C. The Mechanism is mTORC1-Independent but PPARα-Dependent

• mTORC1 Independence: Treatment with Everolimus (mTORC1 inhibitor) successfully blocked mTORC1 signaling (reduced pP70S6K) but failed to normalize the elevated PDK4, pPDH, or the altered metabolic profile in REDD1-deficient cells. This proves the metabolic switch is not mediated via mTORC1.
• PPARα Dependence:
  • REDD1 deletion increased PPARα activity (nuclear binding) without changing PPARα protein levels.
  • Treatment with the PPARα inhibitor GW6471 in REDD1-deficient cells normalized the expression of PDK4 and ACSL1 and reduced pPDH levels.
  • This confirms REDD1 acts by inhibiting PPARα activity, which in turn suppresses PDK4 and fatty acid genes.

D. Role in Pathological Hypertrophy

• Induction: Pressure overload (TAC) induces REDD1 expression in WT hearts.
• Hypertrophic Growth: WT mice subjected to TAC developed significant hypertrophy (increased HW/BW, HW/TL, cardiomyocyte CSA, and markers Nppb/CARP).
• REDD1 Requirement: Cardiomyocyte-specific REDD1 deletion (Redd1*^Fl/Fl, *αMHC-Cre + TAC) significantly attenuated hypertrophic growth compared to TAC-treated controls.
• Metabolic Link: In TAC-treated WT mice, PDK4 and pPDH levels dropped (facilitating glucose oxidation for growth).

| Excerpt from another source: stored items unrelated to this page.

-- ==== Sys2Proof/Certificates/Slice0/Obligations.lean ====
section
/-! DEFINITION. The statements for the provers, in the terms of Safety.lean. A request statement takes
as hypothesis only that the executor takes the command up (`State.takesUp`), and concludes what
executing it answers and leaves: everything that the block (`State.Answers`) or the state it leaves
(`State.AnswersWith`) does not change is unchanged but for the response, the executor's turn and the
conditions brought up to date. -/

open Sys2Proof Sys2Proof.Machine

/-! ## The machine -/

/-- The command at the front of the queue is executed on the state with the queue's rest, and an empty
queue changes nothing (the idling is log 1). -/
def Obligations.StepRunsTheFrontCommand : Prop :=
  ∀ s : State,
    (∀ c rest, s.pending = c :: rest → step s = exec c { s with pending := rest }) ∧
    (s.pending = [] → step s = .next s)

/-- R220: POR_N at 0 silences every output, and while it is held no command but its rise changes
anything save the time and the levels of the input lines. -/
def Obligations.HeldPowerOnResetSilencesThePart : Prop :=
  (∀ (dt : Nat) (s : State), ∃ t, exec (.powerOnResetAssert dt) s = .next t ∧
    t = { s with now := s.now + dt, por := true } ∧
    t.carrierEnable = false ∧ t.amplitude = 0 ∧ t.carrOut = .low ∧ t.faultLine = false ∧
    ∀ l, t.alertLine l = false ∧ t.txLine l = none) ∧
  (∀ (c : Instr) (s : State), s.por = true → (∀ dt, c ≠ .powerOnReset dt) →
    ∃ t, exec c s = .next t ∧
      t = { s with now := t.now, txReady := t.txReady, monIn := t.monIn, freqFrom := t.freqFrom })

/-- R41, R61, R88, R110, R133, R149, R164, R186, R204, R220: the blocks after the rise of POR_N. That the
command acts from every state, POR_N held or not, is the model's choice (log 19), and so are the values
of the fields of the blocks that have no meaning after reset (log 4). -/
def Obligations.PowerOnResetStartsEveryBlock : Prop :=
  ∀ (dt : Nat) (s : State), ∃ t, exec (.powerOnReset dt) s = .next t ∧
    t.por = false ∧ t.txReady = s.txReady ∧ t.monIn = s.monIn ∧
    t.params = Params.reset ∧ t.ref1 = RefPort.reset ∧ t.ref2 = RefPort.reset ∧
    t.sel = Selector.reset ∧ t.synth = Synth.reset ∧ t.sched = Schedule.reset ∧
    t.comp = Composer.reset ∧ t.key = Keyer.reset ∧ t.bus = Bus.reset ∧
    t.linkA = LinkState.reset ∧ t.linkB = LinkState.reset ∧ t.exe = Executor.reset ∧
    t.mon = { Monitor.reset with det := if s.monIn then .stuck else .idle } ∧
    t.presence = 0 ∧
    (s.freqFrom ≤ s.now + dt →
      t.tb = Timebase.reset ∧ t.cond = Conditions.reset ∧ t.faultLine = false) ∧
    (s.now + dt < s.freqFrom →
      t.tb = { Timebase.reset with source := .standby } ∧
      t.cond.active = Conditions.reset.active ||| BitVec.twoPow 13 6 ∧
      t.cond.viewA = t.cond.active.setWidth 25 ∧ t.cond.viewB = t.cond.active.setWidth 25 ∧
      t.faultLine = true) ∧
    t.alertLine .a = true ∧ t.alertLine .b = true

/-- R41, R61, R88, R110, R133, R149, R164, R193, R195, R204, R216: some of the values that the spec gives
for reset. The active set, the views and FAULT_OUT are those of a part with FREQ_IN present, which
State.reset has by the model's choice (log 3). -/
def Obligations.ResetHoldsTheStatedValues : Prop :=
  let s := State.reset
  (s.tb.timeSet, s.tb.disc, s.tb.trim, s.tb.trimValid, s.tb.k, s.tb.minLen) =
    (false, .free, 0, false, 0, 60) ∧
  s.tb.due = 10000000 ∧
  (s.ref1.enable, s.ref1.st, s.ref1.watch, s.ref2.enable, s.ref2.st, s.ref2.watch) =
    (true, .absent, none, true, .absent, none) ∧
  (s.sel.mode, s.sel.selection, s.sel.manual) = (.auto, none, none) ∧
  (s.synth.n, s.synth.k, s.synth.p, s.synth.b, s.synth.st) = (228, 125, 0, 0, .off) ∧
  carrierMHz s.synth.n s.synth.k s.synth.p = 71250000 ∧
  (s.sched.entries, s.sched.nextNum, s.sched.version, s.sched.zone) = ([], 1, 0, 0) ∧
  (s.comp.octIdx, s.comp.low, s.comp.next) = (-1, false, none) ∧
  (s.key.mode, s.key.full, s.key.reduced, s.amplitude) = (.offAir, 1000, 150, 0) ∧
  (s.bus.first, s.bus.last, s.bus.pos, s.bus.queue, s.bus.contributing) = (1, 8, 1, [], 0) ∧
  (s.bus.txn.map fun t => (t.scan, t.address, t.register)) = some (true, 1, 0) ∧
  (∀ i, i < 13 → s.cond.active.getLsbD i = decide (i = 0 ∨ i = 3 ∨ i = 4)) ∧
  (∀ l i, i < 25 → (s.cond.view l).getLsbD i = decide (i = 0 ∨ i = 3 ∨ i = 4)) ∧
  (∀ l i, i < 25 → (s.cond.mask l).getLsbD i = decide (i = 23)) ∧
  (∀ i, i < 13 → s.cond.faultMask.getLsbD i = decide (6 ≤ i ∧ i ≤ 10)) ∧
  (s.alertLine .a, s.alertLine .b, s.faultLine) = (true, true, false) ∧
  (∀ id r, paramTable[id]? = some r → s.params.get id = r.default)
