-- ==== Sys2Proof/Laws/Requests.lean ====
section
/-! SUPPORT. What taking up a request does: the choice of R212 names a waiting entry, so a request that
is chosen is executed at once, and one lemma turns what its owning block does into what the command
answers. -/

namespace Sys2Proof.Machine

@[simp] theorem State.link_a (s : State) : s.link .a = s.linkA := rfl
@[simp] theorem State.link_b (s : State) : s.link .b = s.linkB := rfl
@[simp] theorem State.port_p1 (s : State) : s.port .p1 = s.ref1 := rfl
@[simp] theorem State.port_p2 (s : State) : s.port .p2 = s.ref2 := rfl

@[simp] theorem State.link_setLink (s : State) (l : Link) (x : LinkState) : (s.setLink l x).link l = x := by
  cases l <;> rfl

@[simp] theorem State.link_other_setLink (s : State) (l : Link) (x : LinkState) :
    (s.setLink l x).link l.other = s.link l.other := by
  cases l <;> rfl

@[simp] theorem State.port_setPort (s : State) (p : Port) (x : RefPort) : (s.setPort p x).port p = x := by
  cases p <;> rfl

@[simp] theorem State.port_other_setPort (s : State) (p : Port) (x : RefPort) :
    (s.setPort p x).port p.other = s.port p.other := by
  cases p <;> rfl

/-- Moving a port gives it the new value and leaves the other; beside the ports only its counter of exits
can change (R50). -/
@[simp] theorem State.movePort_ports (s : State) (p : Port) (r : RefPort) :
    (s.movePort p r).ref1 = (s.setPort p r).ref1 ∧ (s.movePort p r).ref2 = (s.setPort p r).ref2 ∧
      (s.movePort p r).port p = r ∧ (s.movePort p r).port p.other = s.port p.other := by
  cases p <;> simp only [State.movePort] <;> split <;> exact ⟨rfl, rfl, rfl, rfl⟩

/-- The request that the executor takes next is the oldest waiting one of its link. -/
theorem State.choice_oldest {s : State} {l : Link} {q : Request} (h : s.choice = some (l, q)) :
    (s.link l).oldestWaiting = some q := by
  unfold State.choice at h
  split at h
  · simp at h
  · simp only [Option.map_eq_some_iff, Prod.mk.injEq] at h
    obtain ⟨r, hr, rfl, rfl⟩ := h
    exact hr

/-- The request that the executor takes next waits on its link's outstanding list. -/
theorem State.choice_waits {s : State} {l : Link} {q : Request} (h : s.choice = some (l, q)) :
    ∃ e ∈ (s.link l).outstanding, e.st = .waiting ∧ e.req = q := by
  have h := State.choice_oldest h
  unfold LinkState.oldestWaiting at h
  cases he : (s.link l).outstanding.find? (·.st = .waiting) with
  | none => simp [he] at h
  | some e =>
    simp [he] at h
    have hp := List.find?_some he
    exact ⟨e, List.mem_of_find?_eq_some he, by simpa using hp, h⟩

/-- A chosen request needs no arrival. -/
theorem State.ensureTaken_chosen {s : State} {l : Link} {q : Request} (h : s.choice = some (l, q)) :
    s.ensureTaken l q = s := by
  obtain ⟨e, he, hst, hq⟩ := State.choice_waits h
  unfold State.ensureTaken
  rw [if_pos]
  exact List.any_eq_true.mpr ⟨e, he, by simp [hst, hq]⟩

/-- A chosen request is executed. -/
theorem State.request_chosen {s : State} {l : Link} {q : Request} (hp : s.por = false)
    (h : s.choice = some (l, q)) (act : State → Acted) :
    s.request l q act = ((act { s with exe := s.exe.serve l }).finish l q.tag q.code).settle := by
  simp [State.request, hp, State.ensureTaken_chosen h, h]

/-- What the executor takes up is its choice. -/
theorem State.takesUp_iff {s : State} {c : Instr} {l : Link} {q : Request}
    (hc : c.asRequest = some (l, q)) :
    s.takesUp c = true ↔ s.por = false ∧ s.choice = some (l, q) := by
  simp [State.takesUp, hc]

/-- A command that executes a request answers what its owning block answers, if the executor takes it
up. -/
theorem State.answers_of {s : State} {c : Instr} {l : Link} {q : Request} {act : State → Acted}
    {r : Result} {data : List Octet} {block : State → State} (ht : s.takesUp c = true)
    (hc : c.asRequest = some (l, q)) (hx : ∀ s, exec c s = .next (s.request l q act))
    (ha : act { s with exe := s.exe.serve l } =
      .answered r data (block { s with exe := s.exe.serve l })) :
    s.Answers c r data block := by
  obtain ⟨hp, h⟩ := (State.takesUp_iff hc).mp ht
  refine ⟨l, q, hc, ?_⟩
  rw [hx, State.request_chosen hp h, ha]
  rfl

/-- The same of what the owning block leaves, for a block that neither reads nor writes the executor's
turn. -/
theorem State.answersWith_of {s x : State} {c : Instr} {l : Link} {q : Request} {act : State → Acted}
    {r : Result} {data : List Octet} (ht : s.takesUp c = true)
    (hc : c.asRequest = some (l, q)) (hx : ∀ s, exec c s = .next (s.request l q act))
    (ha : act { s with exe := s.exe.serve l } = .answered r data { x with exe := s.exe.serve l }) :
    s.AnswersWith c r data x := by
  obtain ⟨hp, h⟩ := (State.takesUp_iff hc).mp ht
  refine ⟨l, q, hc, ?_⟩
  rw [hx, State.request_chosen hp h, ha]
  rfl

end Sys2Proof.Machine
end

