@[simp] theorem State.boundaryOffAir_tb (s : State) (r : OffReq) :
    (s.boundaryOffAir r).tb.timeSet = s.tb.timeSet ∧ (s.boundaryOffAir r).tb.day = s.tb.day ∧
      (s.boundaryOffAir r).tb.sec = s.tb.sec ∧ (s.boundaryOffAir r).tb.minLen = s.tb.minLen ∧
      (s.boundaryOffAir r).tb.handed = s.tb.handed ∧ (s.boundaryOffAir r).tb.freeSec = s.tb.freeSec ∧
      (s.boundaryOffAir r).tb.freeMin = s.tb.freeMin ∧ (s.boundaryOffAir r).tb.disc = s.tb.disc ∧
      (s.boundaryOffAir r).tb.holdAge = s.tb.holdAge ∧ (s.boundaryOffAir r).tb.source = s.tb.source ∧
      (s.boundaryOffAir r).tb.trim = s.tb.trim ∧ (s.boundaryOffAir r).tb.trimValid = s.tb.trimValid ∧
      (s.boundaryOffAir r).tb.k = s.tb.k ∧ (s.boundaryOffAir r).tb.winCount = s.tb.winCount ∧
      (s.boundaryOffAir r).tb.winSum = s.tb.winSum ∧ (s.boundaryOffAir r).tb.begunLocked = s.tb.begunLocked ∧
      (s.boundaryOffAir r).tb.corr = s.tb.corr ∧ (s.boundaryOffAir r).tb.slewing = s.tb.slewing ∧
      (s.boundaryOffAir r).tb.lastCorr = s.tb.lastCorr ∧ (s.boundaryOffAir r).tb.lastSlew = s.tb.lastSlew ∧
      (s.boundaryOffAir r).tb.edgeAt = s.tb.edgeAt ∧ (s.boundaryOffAir r).tb.edgeMade = s.tb.edgeMade ∧
      (s.boundaryOffAir r).tb.length = s.tb.length ∧ (s.boundaryOffAir r).tb.acq = s.tb.acq ∧
      (s.boundaryOffAir r).tb.pendingStep = s.tb.pendingStep := by
  simp only [State.boundaryOffAir]; split <;> simp

@[simp] theorem State.boundaryResume_tb (s : State) (m : Maint) :
    (s.boundaryResume m).tb.timeSet = s.tb.timeSet ∧ (s.boundaryResume m).tb.day = s.tb.day ∧
      (s.boundaryResume m).tb.sec = s.tb.sec ∧ (s.boundaryResume m).tb.minLen = s.tb.minLen ∧
      (s.boundaryResume m).tb.handed = s.tb.handed ∧ (s.boundaryResume m).tb.freeSec = s.tb.freeSec ∧
      (s.boundaryResume m).tb.freeMin = s.tb.freeMin ∧ (s.boundaryResume m).tb.disc = s.tb.disc ∧
      (s.boundaryResume m).tb.holdAge = s.tb.holdAge ∧ (s.boundaryResume m).tb.source = s.tb.source ∧
      (s.boundaryResume m).tb.trim = s.tb.trim ∧ (s.boundaryResume m).tb.trimValid = s.tb.trimValid ∧
      (s.boundaryResume m).tb.k = s.tb.k ∧ (s.boundaryResume m).tb.winCount = s.tb.winCount ∧
      (s.boundaryResume m).tb.winSum = s.tb.winSum ∧ (s.boundaryResume m).tb.begunLocked = s.tb.begunLocked ∧
      (s.boundaryResume m).tb.corr = s.tb.corr ∧ (s.boundaryResume m).tb.slewing = s.tb.slewing ∧
      (s.boundaryResume m).tb.lastCorr = s.tb.lastCorr ∧ (s.boundaryResume m).tb.lastSlew = s.tb.lastSlew ∧
      (s.boundaryResume m).tb.edgeAt = s.tb.edgeAt ∧ (s.boundaryResume m).tb.edgeMade = s.tb.edgeMade ∧
      (s.boundaryResume m).tb.length = s.tb.length ∧ (s.boundaryResume m).tb.acq = s.tb.acq ∧
      (s.boundaryResume m).tb.pendingStep = s.tb.pendingStep := by
  unfold State.boundaryResume; repeat' split
  all_goals simp
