-- ==== Sys2Proof/Tests/Slice0.lean ====
section
/-! SUPPORT. Tests: the well-formedness checks, worked examples of the manual (the section stands in
each comment), and for each statement of Obligations.lean a witness of its hypotheses, clause by clause. -/

set_option maxRecDepth 40000

namespace Sys2Proof.Tests

open Sys2Proof.Machine

/-! ## Well-formedness: one ill-formed command for each check -/

theorem test_wf_notice_too_long : (Instr.writeNotice .a 0 0 (List.replicate 56 0x41)).wellFormed = false := by
  decide
theorem test_wf_notice_fits : (Instr.writeNotice .a 0 0 (List.replicate 55 0x41)).wellFormed = true := by
  decide
theorem test_wf_frame_empty : (Instr.linkFrameReceived .a [] 0).wellFormed = false := by decide
theorem test_wf_message_empty : (Instr.refMessage .p1 [] 0).wellFormed = false := by decide
theorem test_wf_difference_no_denominator : (Instr.comparisonPeriodEnd 1 0).wellFormed = false := by decide
theorem test_wf_length_octet_valid_low : (Instr.lengthOctetInvalid .a 3 0).wellFormed = false := by decide
theorem test_wf_length_octet_valid_high : (Instr.lengthOctetInvalid .a 60 0).wellFormed = false := by decide
theorem test_wf_length_octet_invalid : (Instr.lengthOctetInvalid .a 61 0).wellFormed = true := by decide

/-! ## The manual's own examples -/

/-- 11.1: the check of the octets 0x31..0x39 is 0x29B1. -/
theorem test_crc16 : crc16 [0x31, 0x32, 0x33, 0x34, 0x35, 0x36, 0x37, 0x38, 0x39] = 0x29B1 := by decide

/-- R2: the reduced level of 1000 at 15 percent is 150, and of 1023 at 5 percent 51. -/
theorem test_reduced_level : (reducedLevel 1000 15, reducedLevel 1023 5) = (150, 51) := by decide

/-- R27: the shares of T = -237. -/
theorem test_trim_shares :
    ([0, 1, 2, 3, 4, 99].map (trimShare (-237))) = [-3, -2, -3, -2, -2, -2] := by decide

/-- R93, R94: day 9678 is 1 July of year 26, a Wednesday; days 0 and 36524 are Saturday and Thursday. -/
theorem test_calendar :
    (dayOfMonth 9678, monthOf 9678, yearOfCentury 9678, weekday 9678, weekday 0, weekday 36524) =
      (1, 7, 26, 3, 6, 4) := by decide

/-- R69: 9677 is the last day of its month and 9676 is not. -/
theorem test_last_of_month : (isLastOfMonth 9677, isLastOfMonth 9676) = (true, false) := by decide

/-- R136, 7.2: the default settings give 71.25 kHz. -/
theorem test_default_carrier : carrierMHz 228 125 0 = 71250000 := by decide

/-- 1.6.1: from the seed, the generator gives fifteen 1s. -/
theorem test_pattern_start :
    ((List.range 16).map fun n => genOutput (genStep^[n] genSeed)) =
      List.replicate 15 true ++ [false] := by decide

/-- R22: the second 86400 of a day is second 60 of minute 1439. -/
theorem test_leap_second : (minuteOfDay 86400, secondOfMinute 86400) = (1439, 60) := by decide

/-! ## Helpers -/

/-- `s` with the request of `c` as the one entry that waits on its link. -/
def waits (s : State) (c : Instr) : State :=
  match c.asRequest with
  | some (l, q) => s.setLink l { s.link l with outstanding := [⟨q, .waiting, false⟩] }
  | none => s

/-- The executor takes up `c` once its request waits on `s`. -/
def taken (s : State) (c : Instr) : Bool := (waits s c).takesUp c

In REDD1-deficient mice subjected to TAC, these levels remained high (similar to sham), preventing the necessary metabolic shift and blunting the hypertrophic response.

5. Significance

• Novel Pathway: The study uncovers a critical, mTORC1-independent pathway where REDD1 acts as a "metabolic gatekeeper" by inhibiting PPARα. This redefines REDD1's function beyond cell growth regulation to direct metabolic control.
• Randle Cycle Integration: The authors propose REDD1 as a novel component of the Randle Cycle (glucose-fatty acid cycle), where glucose-induced REDD1 inhibits PPARα to favor glucose utilization over fatty acids.
• Therapeutic Implications:
  • Heart Failure: Since the early adaptive phase of hypertrophy requires a shift to glucose oxidation, REDD1 is essential for this compensatory mechanism. However, in later stages of heart failure, PPARα activation has been shown to be beneficial. The study suggests that while REDD1 inhibition might be detrimental in early hypertrophy, it could be a therapeutic target in established heart failure to restore PPARα activity and improve cardiac energetics.
  • Metabolic Disease: Understanding this pathway offers new insights into glucose intolerance and metabolic flexibility in cardiac and potentially other tissues (liver, skeletal muscle).

In conclusion, the paper demonstrates that REDD1 is a glucose-induced, PPARα-dependent inhibitor of fatty acid oxidation that is essential for the metabolic remodeling required for cardiac hypertrophic growth, operating via a mechanism distinct from its mTORC1 regulation.